Your goal:
Select from the data all lines with the word "Bool".

== Entries shown

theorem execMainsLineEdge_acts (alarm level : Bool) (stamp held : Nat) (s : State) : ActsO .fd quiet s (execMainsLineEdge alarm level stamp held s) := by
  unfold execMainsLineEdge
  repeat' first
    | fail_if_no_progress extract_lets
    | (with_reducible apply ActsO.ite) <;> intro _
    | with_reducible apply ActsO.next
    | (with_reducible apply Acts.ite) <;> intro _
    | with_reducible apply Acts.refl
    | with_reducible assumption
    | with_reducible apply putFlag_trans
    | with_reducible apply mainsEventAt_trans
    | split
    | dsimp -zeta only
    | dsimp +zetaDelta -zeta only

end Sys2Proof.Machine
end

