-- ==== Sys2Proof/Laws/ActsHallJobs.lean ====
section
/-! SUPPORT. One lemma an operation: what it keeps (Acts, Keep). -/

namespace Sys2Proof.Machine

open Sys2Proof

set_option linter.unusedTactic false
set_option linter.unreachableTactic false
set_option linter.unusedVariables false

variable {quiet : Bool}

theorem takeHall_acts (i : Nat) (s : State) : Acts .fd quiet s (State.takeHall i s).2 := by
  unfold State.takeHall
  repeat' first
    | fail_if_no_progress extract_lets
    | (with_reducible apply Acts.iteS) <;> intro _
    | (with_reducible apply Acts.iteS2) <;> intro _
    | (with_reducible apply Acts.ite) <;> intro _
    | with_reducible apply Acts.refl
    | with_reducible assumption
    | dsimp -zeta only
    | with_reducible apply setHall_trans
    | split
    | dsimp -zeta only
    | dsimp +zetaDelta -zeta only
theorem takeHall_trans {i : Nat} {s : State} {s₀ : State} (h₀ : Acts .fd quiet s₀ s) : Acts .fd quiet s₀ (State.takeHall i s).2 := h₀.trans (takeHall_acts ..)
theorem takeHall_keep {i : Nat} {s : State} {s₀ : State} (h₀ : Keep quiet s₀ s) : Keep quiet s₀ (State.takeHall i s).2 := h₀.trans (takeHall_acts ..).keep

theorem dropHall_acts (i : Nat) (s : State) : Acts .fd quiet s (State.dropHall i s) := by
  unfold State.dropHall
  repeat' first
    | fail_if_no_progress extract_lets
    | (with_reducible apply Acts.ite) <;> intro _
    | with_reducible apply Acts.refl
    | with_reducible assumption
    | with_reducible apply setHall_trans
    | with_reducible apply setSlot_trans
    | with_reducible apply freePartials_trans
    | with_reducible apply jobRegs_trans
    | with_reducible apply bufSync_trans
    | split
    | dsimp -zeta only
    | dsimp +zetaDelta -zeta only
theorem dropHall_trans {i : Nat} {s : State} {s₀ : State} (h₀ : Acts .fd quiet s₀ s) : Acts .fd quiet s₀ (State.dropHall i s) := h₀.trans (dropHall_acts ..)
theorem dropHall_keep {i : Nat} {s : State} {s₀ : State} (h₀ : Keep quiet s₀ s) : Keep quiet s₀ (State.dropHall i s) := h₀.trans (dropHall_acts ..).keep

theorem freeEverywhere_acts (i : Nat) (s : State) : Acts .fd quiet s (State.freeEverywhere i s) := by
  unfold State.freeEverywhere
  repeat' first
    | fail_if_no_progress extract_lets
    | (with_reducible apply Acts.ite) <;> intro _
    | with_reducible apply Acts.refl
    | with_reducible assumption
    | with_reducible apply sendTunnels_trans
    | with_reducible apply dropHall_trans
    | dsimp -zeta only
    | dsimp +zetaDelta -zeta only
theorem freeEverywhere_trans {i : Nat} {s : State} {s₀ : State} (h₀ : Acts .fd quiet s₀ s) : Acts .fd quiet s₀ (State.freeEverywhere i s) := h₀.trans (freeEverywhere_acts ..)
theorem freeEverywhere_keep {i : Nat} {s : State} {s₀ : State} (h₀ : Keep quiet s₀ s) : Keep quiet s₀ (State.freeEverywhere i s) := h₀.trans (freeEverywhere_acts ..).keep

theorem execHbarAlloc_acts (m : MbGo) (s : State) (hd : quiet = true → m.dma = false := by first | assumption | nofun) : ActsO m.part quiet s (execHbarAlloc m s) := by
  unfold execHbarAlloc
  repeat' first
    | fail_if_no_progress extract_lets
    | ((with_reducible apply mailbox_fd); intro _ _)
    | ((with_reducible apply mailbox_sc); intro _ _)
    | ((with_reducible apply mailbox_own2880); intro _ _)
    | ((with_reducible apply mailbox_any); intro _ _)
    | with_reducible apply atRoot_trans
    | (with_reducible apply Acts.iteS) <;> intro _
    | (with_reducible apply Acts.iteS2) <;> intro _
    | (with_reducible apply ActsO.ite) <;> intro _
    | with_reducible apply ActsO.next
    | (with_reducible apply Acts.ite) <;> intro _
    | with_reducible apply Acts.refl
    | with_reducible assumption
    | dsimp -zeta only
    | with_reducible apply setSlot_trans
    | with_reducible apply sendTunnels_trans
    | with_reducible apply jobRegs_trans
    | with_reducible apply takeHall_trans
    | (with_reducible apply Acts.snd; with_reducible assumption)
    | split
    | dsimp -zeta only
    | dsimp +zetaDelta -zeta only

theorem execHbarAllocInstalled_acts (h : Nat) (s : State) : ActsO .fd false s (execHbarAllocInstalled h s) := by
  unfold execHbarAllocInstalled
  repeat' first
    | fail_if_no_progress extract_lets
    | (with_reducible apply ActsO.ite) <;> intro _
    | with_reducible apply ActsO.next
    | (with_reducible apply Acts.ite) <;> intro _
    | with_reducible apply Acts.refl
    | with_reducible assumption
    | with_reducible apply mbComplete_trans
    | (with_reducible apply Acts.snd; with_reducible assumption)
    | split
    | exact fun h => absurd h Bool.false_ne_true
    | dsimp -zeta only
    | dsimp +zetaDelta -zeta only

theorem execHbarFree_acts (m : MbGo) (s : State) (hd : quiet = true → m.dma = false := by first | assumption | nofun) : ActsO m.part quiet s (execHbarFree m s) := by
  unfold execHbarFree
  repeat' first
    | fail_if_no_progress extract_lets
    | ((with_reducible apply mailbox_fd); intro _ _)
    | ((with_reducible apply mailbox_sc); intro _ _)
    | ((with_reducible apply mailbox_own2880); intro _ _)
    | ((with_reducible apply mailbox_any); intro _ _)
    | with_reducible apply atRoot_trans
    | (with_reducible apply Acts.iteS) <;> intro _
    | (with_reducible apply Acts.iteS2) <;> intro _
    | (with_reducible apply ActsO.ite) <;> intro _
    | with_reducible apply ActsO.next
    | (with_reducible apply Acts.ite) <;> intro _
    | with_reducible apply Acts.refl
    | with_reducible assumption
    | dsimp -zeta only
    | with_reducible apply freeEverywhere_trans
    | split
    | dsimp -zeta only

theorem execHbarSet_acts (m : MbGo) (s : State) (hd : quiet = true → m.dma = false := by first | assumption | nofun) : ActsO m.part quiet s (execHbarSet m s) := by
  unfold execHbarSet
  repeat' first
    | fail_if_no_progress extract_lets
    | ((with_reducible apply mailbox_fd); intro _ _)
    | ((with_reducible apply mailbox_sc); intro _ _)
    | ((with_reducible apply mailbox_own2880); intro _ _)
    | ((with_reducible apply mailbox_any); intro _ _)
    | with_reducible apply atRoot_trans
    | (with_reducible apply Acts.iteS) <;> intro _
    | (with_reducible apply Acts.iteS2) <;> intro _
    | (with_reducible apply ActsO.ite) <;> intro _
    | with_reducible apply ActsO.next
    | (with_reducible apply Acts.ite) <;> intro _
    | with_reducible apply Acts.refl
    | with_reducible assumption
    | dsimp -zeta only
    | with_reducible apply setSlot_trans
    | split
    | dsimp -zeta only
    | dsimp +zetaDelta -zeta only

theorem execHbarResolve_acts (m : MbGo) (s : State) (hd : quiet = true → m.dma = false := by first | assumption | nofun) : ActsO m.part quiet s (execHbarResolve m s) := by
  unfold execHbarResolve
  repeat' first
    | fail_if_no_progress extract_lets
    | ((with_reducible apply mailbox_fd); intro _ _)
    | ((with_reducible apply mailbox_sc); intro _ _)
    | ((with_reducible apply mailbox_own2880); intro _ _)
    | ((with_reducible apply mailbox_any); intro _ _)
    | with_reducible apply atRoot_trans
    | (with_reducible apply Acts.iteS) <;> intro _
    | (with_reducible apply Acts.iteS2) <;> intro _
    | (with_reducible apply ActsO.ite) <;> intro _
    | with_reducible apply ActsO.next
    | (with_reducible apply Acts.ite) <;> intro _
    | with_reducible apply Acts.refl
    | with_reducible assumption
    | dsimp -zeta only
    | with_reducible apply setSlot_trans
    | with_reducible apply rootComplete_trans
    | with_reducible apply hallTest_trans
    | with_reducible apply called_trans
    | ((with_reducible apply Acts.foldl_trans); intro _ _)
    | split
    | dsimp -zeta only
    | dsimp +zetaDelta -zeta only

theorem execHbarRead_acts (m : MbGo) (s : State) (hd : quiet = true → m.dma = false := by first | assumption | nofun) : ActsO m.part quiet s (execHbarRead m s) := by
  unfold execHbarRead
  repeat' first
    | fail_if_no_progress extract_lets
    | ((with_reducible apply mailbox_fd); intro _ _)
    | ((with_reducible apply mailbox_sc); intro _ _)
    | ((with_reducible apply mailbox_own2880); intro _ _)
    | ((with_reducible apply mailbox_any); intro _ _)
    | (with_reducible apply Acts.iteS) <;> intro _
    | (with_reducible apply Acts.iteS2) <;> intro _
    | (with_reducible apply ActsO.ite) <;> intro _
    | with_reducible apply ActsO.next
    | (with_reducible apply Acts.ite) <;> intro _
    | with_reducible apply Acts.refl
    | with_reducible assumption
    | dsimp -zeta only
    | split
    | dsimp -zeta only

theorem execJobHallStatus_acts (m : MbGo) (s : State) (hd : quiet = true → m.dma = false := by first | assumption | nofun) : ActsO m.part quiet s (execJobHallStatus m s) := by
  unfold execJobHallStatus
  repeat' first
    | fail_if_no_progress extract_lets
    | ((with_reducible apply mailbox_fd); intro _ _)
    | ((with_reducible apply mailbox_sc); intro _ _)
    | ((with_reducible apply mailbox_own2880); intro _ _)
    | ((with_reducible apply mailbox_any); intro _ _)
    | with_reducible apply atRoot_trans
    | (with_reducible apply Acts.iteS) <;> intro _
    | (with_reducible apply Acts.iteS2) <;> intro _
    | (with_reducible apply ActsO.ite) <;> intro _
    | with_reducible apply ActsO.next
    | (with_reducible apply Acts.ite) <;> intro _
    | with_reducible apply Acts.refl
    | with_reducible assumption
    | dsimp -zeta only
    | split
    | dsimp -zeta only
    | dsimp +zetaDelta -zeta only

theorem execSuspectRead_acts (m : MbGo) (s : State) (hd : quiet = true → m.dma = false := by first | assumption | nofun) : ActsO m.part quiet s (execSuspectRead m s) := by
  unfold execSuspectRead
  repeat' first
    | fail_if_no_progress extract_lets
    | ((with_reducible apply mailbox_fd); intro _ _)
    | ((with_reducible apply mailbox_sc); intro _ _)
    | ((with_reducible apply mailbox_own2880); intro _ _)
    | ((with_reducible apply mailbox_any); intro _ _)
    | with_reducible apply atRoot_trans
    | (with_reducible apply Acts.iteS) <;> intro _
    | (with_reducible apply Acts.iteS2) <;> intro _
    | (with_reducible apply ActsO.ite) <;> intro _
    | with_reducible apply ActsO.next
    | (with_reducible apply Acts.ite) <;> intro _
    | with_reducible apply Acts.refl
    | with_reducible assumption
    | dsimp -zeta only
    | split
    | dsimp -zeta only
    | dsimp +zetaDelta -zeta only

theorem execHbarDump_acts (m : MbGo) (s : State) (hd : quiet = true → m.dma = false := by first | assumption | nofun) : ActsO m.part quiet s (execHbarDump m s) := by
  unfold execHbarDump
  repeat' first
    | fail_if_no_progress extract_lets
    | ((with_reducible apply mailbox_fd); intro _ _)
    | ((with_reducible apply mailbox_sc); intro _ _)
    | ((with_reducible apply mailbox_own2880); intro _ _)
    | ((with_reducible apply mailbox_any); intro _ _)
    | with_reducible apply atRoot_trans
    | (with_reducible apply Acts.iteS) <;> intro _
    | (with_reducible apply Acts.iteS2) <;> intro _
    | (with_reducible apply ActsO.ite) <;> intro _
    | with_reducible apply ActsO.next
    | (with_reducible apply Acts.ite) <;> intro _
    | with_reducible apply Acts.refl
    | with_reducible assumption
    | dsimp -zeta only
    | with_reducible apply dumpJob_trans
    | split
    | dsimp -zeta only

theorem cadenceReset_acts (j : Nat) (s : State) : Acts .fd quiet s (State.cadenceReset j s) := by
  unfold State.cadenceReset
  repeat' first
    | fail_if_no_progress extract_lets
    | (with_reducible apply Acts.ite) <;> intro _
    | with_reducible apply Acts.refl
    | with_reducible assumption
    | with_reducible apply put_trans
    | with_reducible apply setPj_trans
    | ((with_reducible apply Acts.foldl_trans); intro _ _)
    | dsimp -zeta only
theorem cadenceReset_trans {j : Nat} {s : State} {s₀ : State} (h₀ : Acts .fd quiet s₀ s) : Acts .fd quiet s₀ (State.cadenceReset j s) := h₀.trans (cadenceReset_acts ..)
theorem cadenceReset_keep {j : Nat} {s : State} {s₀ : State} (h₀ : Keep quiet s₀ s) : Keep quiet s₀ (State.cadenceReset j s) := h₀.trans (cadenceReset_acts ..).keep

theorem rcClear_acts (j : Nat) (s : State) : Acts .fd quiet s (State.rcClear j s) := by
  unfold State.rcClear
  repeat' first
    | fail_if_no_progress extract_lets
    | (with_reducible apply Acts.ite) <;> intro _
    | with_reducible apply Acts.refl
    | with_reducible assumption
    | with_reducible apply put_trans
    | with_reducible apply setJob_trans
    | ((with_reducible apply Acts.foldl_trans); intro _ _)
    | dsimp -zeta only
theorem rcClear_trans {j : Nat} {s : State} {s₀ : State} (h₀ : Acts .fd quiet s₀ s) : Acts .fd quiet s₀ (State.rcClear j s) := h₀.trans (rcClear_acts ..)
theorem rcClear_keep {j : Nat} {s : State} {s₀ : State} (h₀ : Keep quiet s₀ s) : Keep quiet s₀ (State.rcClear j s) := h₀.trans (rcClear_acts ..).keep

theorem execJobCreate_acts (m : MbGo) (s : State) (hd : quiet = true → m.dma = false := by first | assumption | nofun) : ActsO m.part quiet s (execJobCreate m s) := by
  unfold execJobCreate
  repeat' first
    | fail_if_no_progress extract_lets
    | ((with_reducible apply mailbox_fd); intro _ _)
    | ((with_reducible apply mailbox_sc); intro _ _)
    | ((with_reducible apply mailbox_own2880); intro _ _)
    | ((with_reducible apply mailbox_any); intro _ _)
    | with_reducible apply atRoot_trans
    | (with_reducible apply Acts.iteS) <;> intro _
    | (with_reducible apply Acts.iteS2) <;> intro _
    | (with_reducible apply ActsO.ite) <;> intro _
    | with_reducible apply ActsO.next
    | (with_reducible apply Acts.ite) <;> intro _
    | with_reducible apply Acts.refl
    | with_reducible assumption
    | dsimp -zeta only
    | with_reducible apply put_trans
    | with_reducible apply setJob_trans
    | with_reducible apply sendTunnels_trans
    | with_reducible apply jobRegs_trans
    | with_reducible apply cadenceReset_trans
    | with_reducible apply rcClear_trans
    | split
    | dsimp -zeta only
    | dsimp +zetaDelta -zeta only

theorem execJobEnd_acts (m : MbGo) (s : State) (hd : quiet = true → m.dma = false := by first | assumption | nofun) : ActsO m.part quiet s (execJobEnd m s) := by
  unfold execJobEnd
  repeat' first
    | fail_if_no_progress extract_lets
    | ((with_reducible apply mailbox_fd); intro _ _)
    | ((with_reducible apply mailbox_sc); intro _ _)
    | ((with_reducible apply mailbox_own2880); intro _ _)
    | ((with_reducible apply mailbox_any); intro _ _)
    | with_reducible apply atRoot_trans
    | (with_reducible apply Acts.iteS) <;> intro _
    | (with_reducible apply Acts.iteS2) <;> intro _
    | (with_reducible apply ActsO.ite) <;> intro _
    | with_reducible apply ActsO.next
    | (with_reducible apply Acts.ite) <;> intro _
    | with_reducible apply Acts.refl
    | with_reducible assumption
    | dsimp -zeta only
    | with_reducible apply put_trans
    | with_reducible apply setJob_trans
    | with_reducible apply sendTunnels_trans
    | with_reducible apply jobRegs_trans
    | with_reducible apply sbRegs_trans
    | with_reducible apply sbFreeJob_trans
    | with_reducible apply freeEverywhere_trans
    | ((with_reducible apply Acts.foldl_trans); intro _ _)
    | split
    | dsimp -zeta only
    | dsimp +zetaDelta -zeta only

====

Response:
theorem execMainsLineEdge_acts (alarm level : Bool) (stamp held : Nat) (s : State) : ActsO .fd quiet s (execMainsLineEdge alarm level stamp held s) := by
variable {quiet : Bool}
    | exact fun h => absurd h Bool.false_ne_true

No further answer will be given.